12.5A Stratospheric Polar Vortex Splits and Displacements in the High-Top CMIP5 Models

Wednesday, 17 June 2015: 4:30 PM
Meridian Ballroom (The Commons Hotel)
William Seviour, Johns Hopkins University, Baltimore, MD; and L. J. Gray

A robust link has been identified between stratospheric sudden warming (SSW) events and surface weather patterns during the two months following them. However, recent studies have come to conflicting conclusions about the relative surface impacts of the two major types of SSW; polar vortex splits and displacements. This uncertainty partly arises because of the relatively few SSW events in the observational record, particularly when subdivided into splits and displacements.
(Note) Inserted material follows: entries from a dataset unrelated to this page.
-- ==== Sys2Proof/Machine/Tat.lean ====
section
/-!
DEFINITION. The loop coprocessor TAT and the trace recorder TRC (spec 05).
-/
namespace Sys2Proof.Machine

/-! ### Codes -/

/-- Status codes of TAT. -/
def tatProgLive : Nat := 0x40
def tatProgInvalid : Nat := 0x41
def tatDestTaken : Nat := 0x42
def tatHwOwned : Nat := 0x43
/-- PEER number of TRC's events and of slot n's. -/
def peerTrc : Nat := 41
def peerSlot (n : Slot) : Nat := 16 + n.val

/-! ### Loop-only operations (Table 5.3) -/

/-- A word of slot n's gain table in buffer g: entry j, 0 for x and 1 for y. -/
def gainWord (L : Lane) (g : Bool) (n : Slot) (j k : Nat) : Int :=
  (readWord L.tsram (0x25000 + (if g then 0x1000 else 0) + n.val * 0x200 + j * 8 + 4 * k)).toInt

/-- The seven probes of LGAIN: the first index whose x lies above xin, or 64. -/
def gainProbe (x : Nat → Int) (xin : Int) : Nat → Nat → Nat → Nat
  | 0, lo, _ => lo
  | k + 1, lo, hi =>
    if lo < hi then
      let mid := (lo + hi) / 2
      if xin < x mid then gainProbe x xin k lo mid else gainProbe x xin k (mid + 1) hi
    else gainProbe x xin k lo hi

/-- The entries those probes read. -/
def gainProbed (x : Nat → Int) (xin : Int) : Nat → Nat → Nat → List Nat
  | 0, _, _ => []
  | k + 1, lo, hi =>
    if lo < hi then
      let mid := (lo + hi) / 2
      mid :: (if xin < x mid then gainProbed x xin k lo mid else gainProbed x xin k (mid + 1) hi)
    else gainProbed x xin k lo hi

/-- The words LGAIN reads, in this order: the x of the entries probed, then the y of the bracket's entries. -/
def gainReads (L : Lane) (g : Bool) (n : Slot) (xin : Int) : List Nat :=
  let x := fun j => gainWord L g n j 0
  let lo := gainProbe x xin 7 0 64
  let at_ := fun j k => 0x30025000 + (if g then 0x1000 else 0) + n.val * 0x200 + j * 8 + 4 * k
  (gainProbed x xin 7 0 64).map (fun j => at_ j 0) ++ (if lo = 0 then [at_ 0 1] else if lo = 64 then [at_ 63 1] else [at_ (lo - 1) 1, at_ lo 1])

/-- LGAIN (R125): the value and the flags Z, C; the value is clamped to 32 bits with V and SAT_S. -/
def kLgain (x y : Nat → Int) (rd rs : RegNo) (c : KCore) : KCore :=
  let xin := c.geti rs
  let lo := gainProbe x xin 7 0 64
  let out := fun (z cy : Bool) (v : Int) =>
    ((((c.put rd (wOf (satS 32 v))).setFlag ksrZ z).setFlag ksrC cy).setFlag ksrV (satS 32 v != v)).stick ksrSat
      (satS 32 v != v)
  if lo = 0 then out false true (y 0)
  else
    let i := lo - 1
    if lo = 64 then out (xin == x i) (x 63 < xin) (y 63)
    else out (xin == x i) false (y i + rdiv ((y lo - y i) * (xin - x i)) (x lo - x i))

/-- One biquad section (R126): the output, the section's next states, and whether anything was clamped. -/
def biquadStep (q : Biquad) (x : Int) : Int × Biquad × Bool :=
  let yf := rnd (q.b0 * x + q.s1) 30
  let y := satS 32 yf
  let s1 := q.b1 * x - q.a1 * y + q.s2
  let s2 := q.b2 * x - q.a2 * y
  (y, { q with s1 := satS 64 s1, s2 := satS 64 s2 }, y != yf || satS 64 s1 != s1 || satS 64 s2 != s2)

/-- BQD (R126) on the working registers and the slot's section; where nothing is clamped V falls, as R95 has it for the instructions it lists (DESIGN
CHOICE, log 140). -/
def tatBqd (n : Slot) (rd rs : RegNo) (sec : AccNo) (L : Lane) : Lane :=
  let c := L.tat.core
  let r := biquadStep (L.slot n).bq[sec] (c.geti rs)
  let c' := ((c.put rd (wOf r.1)).setFlag ksrV r.2.2).stick ksrSat r.2.2
  let L := if n = 0 then spgNotchSense sec.val (c.geti rs) L else L
  ({ L with tat := { L.tat with core := c' } }).updSlot n fun s => { s with bq := s.bq.set sec r.2.1 }

/-- A limit pair that DOR writes (R238). -/
def limOwned (n p : Nat) (L : Lane) : Bool :=
  let own := fun cur pos : Nat => (n == cur && p == 3) || (n == pos && decide (2 ≤ p))
  (L.b (F_DOR_CTRL_EN 0) && own 1 2) || (L.b (F_DOR_CTRL_EN 1) && own 3 4)

/-- A limit pair as its registers hold it. -/
def limPair (L : Lane) (n : Slot) (p : AccNo) : Int × Int := (L.i (F_TAT_LIMLO_LO n.val p.val), L.i (F_TAT_LIMHI_HI n.val p.val))

/-- A limit pair in use: one that DOR writes takes effect at the slot's sample instant (R238). -/
def limUse (L : Lane) (n : Slot) (p : AccNo) : Int × Int := if limOwned n.val p.val L then (L.slot n).lims[p] else limPair L n p

/-- LCLMP (R127): the limit pair, LO where LO > HI; the pair is marked for the next run. -/
def tatLclmp (n : Slot) (rd rs : RegNo) (pair : AccNo) (L : Lane) : Lane :=
  let c := L.tat.core
  let (lo, hi) := limUse L n pair
  let x := c.geti rs
  let y := if hi < lo then lo else clampI lo hi x
  let c' := (c.put rd (wOf y)).stick ksrV (y != x)
  ({ L with tat := { L.tat with core := c' } }).updSlot n fun s =>
    if y = x then s else { s with clmpRun := s.clmpRun ||| 2 ^ pair.val }

/-- LGAIN on the working registers, from the slot's table in the buffer latched for it. -/
def tatLgain (n : Slot) (rd rs : RegNo) (L : Lane) : Lane :=
  let g := (L.slot n).gsel
  { L with tat := { L.tat with
      core := kLgain (fun j => gainWord L g n j 0) (fun j => gainWord L g n j 1) rd rs L.tat.core } }

/-- OUT (R128): a result word; with E the run ends and its words cross to the output latches. -/
def tatOut (n : Slot) (rs : RegNo) (port : AccNo) (last : Bool) (L : Lane) : Lane :=
  let outs := (port, L.tat.core.get rs) :: L.tat.outs
  if last then
    let L := ({ L with tat := { L.tat with outs := [], cur := none } }).updSlot n fun s =>
      { s with sent := some outs.reverse, ticksLast := s.ticksRun }
    L.stick (L.tat.core.flag ksrSat) (F_TAT_SLOTSTAT_SAT_S n.val)
  else { L with tat := { L.tat with outs := outs } }

/-! ### The sample instant -/

/-- The byte k of the selector words in use: the code of input word k (Table 5.4). -/
def TatSlot.code (s : TatSlot) (k : Nat) : Nat :=
  bits (s.insel[k / 4 % 4]'(Nat.mod_lt _ (by decide))) (8 * (k % 4) + 7) (8 * (k % 4))

/-- What the guard path computes from at an instant (R138): reference and measurement among the latched inputs. -/
def TatSlot.input (s : TatSlot) (k : Nat) : Int := (s.inputs[k % 16]'(Nat.mod_lt _ (by decide))).toInt

/-- The port the guard path drives. -/
def TatSlot.gport (s : TatSlot) : AccNo := ⟨bits s.gpcfg 23 22, by unfold bits; exact Nat.mod_lt _ (by decide)⟩

/-- The proportional-integral guard path, once (R138); the ramp length K is rounded as R97 rounds (log 29). A limit pair with LO > HI gives LO, as R127
has it for LCLMP (DESIGN CHOICE, log 170). -/
def guardPi (kp ki lo hi : Int) (ramp period : Nat) (s : TatSlot) : TatSlot :=
  let ref := s.input (bits s.gpcfg 31 28)
  let meas := s.input (bits s.gpcfg 27 24)
  let r0 := if s.entering then meas else s.r0
  let k0 := if s.entering then 0 else s.k
  let kL := if s.entering then (rdiv (ramp * 80000) period).toNat else s.kLen
  let k := if k0 < kL then k0 + 1 else k0
  let r := if k0 < kL then r0 + rdiv ((ref - r0) * k) kL else ref
  let e := satS 32 (r - meas)
  let p := rnd (kp * e) 16
  let i0 := if s.entering then (s.ports[s.gport]).toInt - p else s.integ
  let raw := satS 32 (p + i0)
  let u := if hi < lo then lo else clampI lo hi raw
  let di := rnd (ki * e) 16
  let back := (hi < raw && di < 0) || (raw < lo && 0 < di)
  { s with r0 := r0, k := k, kLen := kL, entering := false, guardOut := u,
           integ := if u = raw || back then satS 48 (i0 + di) else i0 }

/-- The guard path's computation at an instant, by GMODE: PI, 0, or the held value, in BLEND the port's present value (DESIGN CHOICE, log
160). -/
def guardCompute (n : Slot) (L : Lane) (s : TatSlot) : TatSlot :=
  match L.f (F_TAT_SLOTCFG_GMODE n.val) with
  | 1 =>
    let (lo, hi) := limUse L n ⟨bits s.gpcfg 21 20, by unfold bits; exact Nat.mod_lt _ (by decide)⟩
    guardPi (L.i (F_TAT_GPKP_KP n.val)) (L.i (F_TAT_GPKI_KI n.val)) lo hi (bits s.gpcfg 19 12) (L.f (F_TAT_SLOTCFG_PERIOD n.val)) s
  | 2 => { s with guardOut := 0, entering := false }
  | _ => { s with guardOut := (s.ports[s.gport]).toInt, entering := false }

/-- What a slot in GUARD drives at the next instant (R138): ZERO every port 0, PI the guard port, HOLD what it held. -/
def guardPorts (n : Slot) (L : Lane) (s : TatSlot) : TatSlot :=
  match L.f (F_TAT_SLOTCFG_GMODE n.val) with
  | 1 => { s with nextPorts := s.nextPorts.set s.gport (wOf s.guardOut) }
  | 2 => { s with nextPorts := Vector.replicate 4 0 }
  | _ => { s with nextPorts := s.ports }

/-- The guard path of a slot at an instant in GUARD or BLEND: what it computes goes to the next instant, in BLEND to the guard port unless a
result is blended before. -/
def tatGuardStep (n : Slot) (L : Lane) : Lane :=
  L.updSlot n fun s =>
    let s := guardCompute n L s
    if L.slotState n = slGuard then guardPorts n L s else { s with nextPorts := s.nextPorts.set s.gport (wOf s.guardOut) }

/-- A slot enters GUARD with a cause (R137, R140): the state, the sticky bit, the event and what the blocks behind a
slot that leaves RUN or BLEND do. -/
def tatEnterGuard (n : Slot) (cause : Nat) (fresh : Bool) (L : Lane) : Lane :=
  let ran := L.slotState n = slRun ∨ L.slotState n = slBlend
  let L := ((L.s (F_TAT_SLOTSTAT_STATE n.val) slGuard).s (F_TAT_SLOTSTAT_GUARD_S n.val) 1).s
    (F_TAT_SLOTSTAT_GCAUSE n.val) cause
  let L := L.updSlot n fun s => { s with
    entering := fresh || s.entering, guardReq := none, pending := false, sent := none, kb := 0 }
  let L := if L.f F_TRC_CTRL_CLK = n.val then { L with trc := { L.trc with slotEvent := true } } else L
  (L.event (peerSlot n) (evBit 18)).ifDo (decide ran) (slotGuardHook n)

/-- What a sample instant takes over: biquad coefficients committed (R126), the selectors, destinations and guard configuration
(R134), the bank (R132) and the gain buffer (R67). -/
def tatTakeOver (n : Slot) (L : Lane) : Lane :=
  let commit := getBit L.regs F_TAT_BQCOMMIT_CMT n.val
  let L1 := if commit then { L with regs := setBit L.regs F_TAT_BQCOMMIT_CMT n.val false } else L
  L1.updSlot n fun s =>
    let q := if commit then
        Vector.ofFn fun i : Fin 4 =>
          let b := bqCoefs L n.val i.val s.bq[i]
          if s.bqClr then { b with s1 := 0, s2 := 0 } else b
      else s.bq
    let bank := L.b (F_TAT_SLOTCFG_BANK n.val)
    { s with
      bq := q, bqClr := if commit then false else s.bqClr,
      insel := Vector.ofFn fun j : Fin 4 => rget L.regs (A_TAT_INSEL n.val j.val),
      outdst := rget L.regs (A_TAT_OUTDST n.val), gpcfg := rget L.regs (A_TAT_GPCFG n.val),
      bank := bank, banksw := s.banksw || bank != s.bank, gsel := L.b F_TAT_CTRL_GSEL,
      lims := Vector.ofFn fun p : Fin 4 => limPair L n p }

/-- The value channel c of the recorder has: an input code or a data RAM word (TRC_CHSEL). -/
def trcValue (L : Lane) (c : Nat) : Word :=
  if L.f (F_TRC_CHSEL_KIND c) = 1 then rget L.regs (A_TAT_DATA (L.f (F_TRC_CHSEL_SLOT c)) (L.f (F_TRC_CHSEL_WORD c)))
  else tatInput L (L.f (F_TRC_CHSEL_SRC c))

/-- A sample instant of the slot that clocks the recorder: at every DIV-th its channels are latched and a trace sample is due (R141). -/
def trcClock (n : Slot) (L : Lane) : Lane :=
  if L.f F_TRC_CTRL_CLK ≠ n.val ∨ !L.up .trc then L
  else if L.trc.insts + 1 < L.f F_TRC_CTRL_DIV then { L with trc := { L.trc with insts := L.trc.insts + 1 } }
  else { L with trc := { L.trc with insts := 0, latched := some (Vector.ofFn fun c : Fin 16 => trcValue L c.val) } }

/-- The clocks of F left before a slot's deadline edge (R56). -/
def slotLeft (n : Slot) (L : Lane) : Int := ((L.slot n).due : Int) - L.fclk

/-- A slot's ports hold, its overrun counters move, and after the permitted number it goes to GUARD (R136, R137, R140). An
overrun in BLEND is counted and shown as one in RUN (DESIGN CHOICE, log 160). -/
def tatOverrun (n : Slot) (L : Lane) : Lane :=
  let L := { L with regs := setBit L.regs F_TAT_OVR_OVR_S n.val true }
  let cnt := min 8 (L.f (F_TAT_SLOTSTAT_ORUN_CNT n.val) + 1)
  let L := (L.s (F_TAT_SLOTSTAT_ORUN_CNT n.val) cnt).inc (F_TAT_RUNSTAT_ORCNT n.val)
  let L := if L.f F_TRC_CTRL_CLK = n.val then { L with trc := { L.trc with slotEvent := true } } else L
  let L := L.event (peerSlot n) (evBit 17)
  if L.slotState n = slBlend then (tatEnterGuard n gcOverrun false L).updSlot n (guardPorts n L)
  else if L.f (F_TAT_SLOTCFG_ORUN_M1 n.val) + 1 ≤ cnt then
    L.updSlot n fun s => { s with guardReq := some gcOverrun }
  else L

/-- The deadline edge of a slot (R120, R121), once F has reached it: a run not started merges its tick into the next; a run still
executing has its result discarded. -/
def tatDeadline (n : Slot) (L : Lane) : Lane :=
  let s := L.slot n
  let st := L.slotState n
  if (st ≠ slRun ∧ st ≠ slBlend) ∨ 80 ≤ slotLeft n L then L
  else if s.pending then tatOverrun n (L.updSlot n fun s => { s with pending := false })
  else if s.sent.isSome then tatOverrun n (L.updSlot n fun s => { s with sent := none, late := true })
  else L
Motivated by these issues, we perform the first multi-model analysis of vortex splits and displacements using historical simulations from 13 stratosphere-resolving models in the fifth Coupled Model Intercomparison Project (CMIP5). The two-dimensional vortex state is quantified using the centroid and aspect ratio moment diagnostics. A wide range of biases are found in the 'most likely' state of the vortex, and these are strongly correlated with biases in the frequency of vortex splits and displacements. This suggests that an improvement in the simulated average state of the vortex leads to an improvement in the representation of extremes. In agreement with observational results, almost all models show vortex splits to be barotropic and displacements to be baroclinic. This is consistent with resonance of the barotropic mode being the dominant mechanism behind vortex splits. The surface annular mode response to vortex splits and displacements is found to be similar, but there are also consistent differences in the surface response which do not project onto the annular mode. We discuss possible mechanisms which may lead to these differences.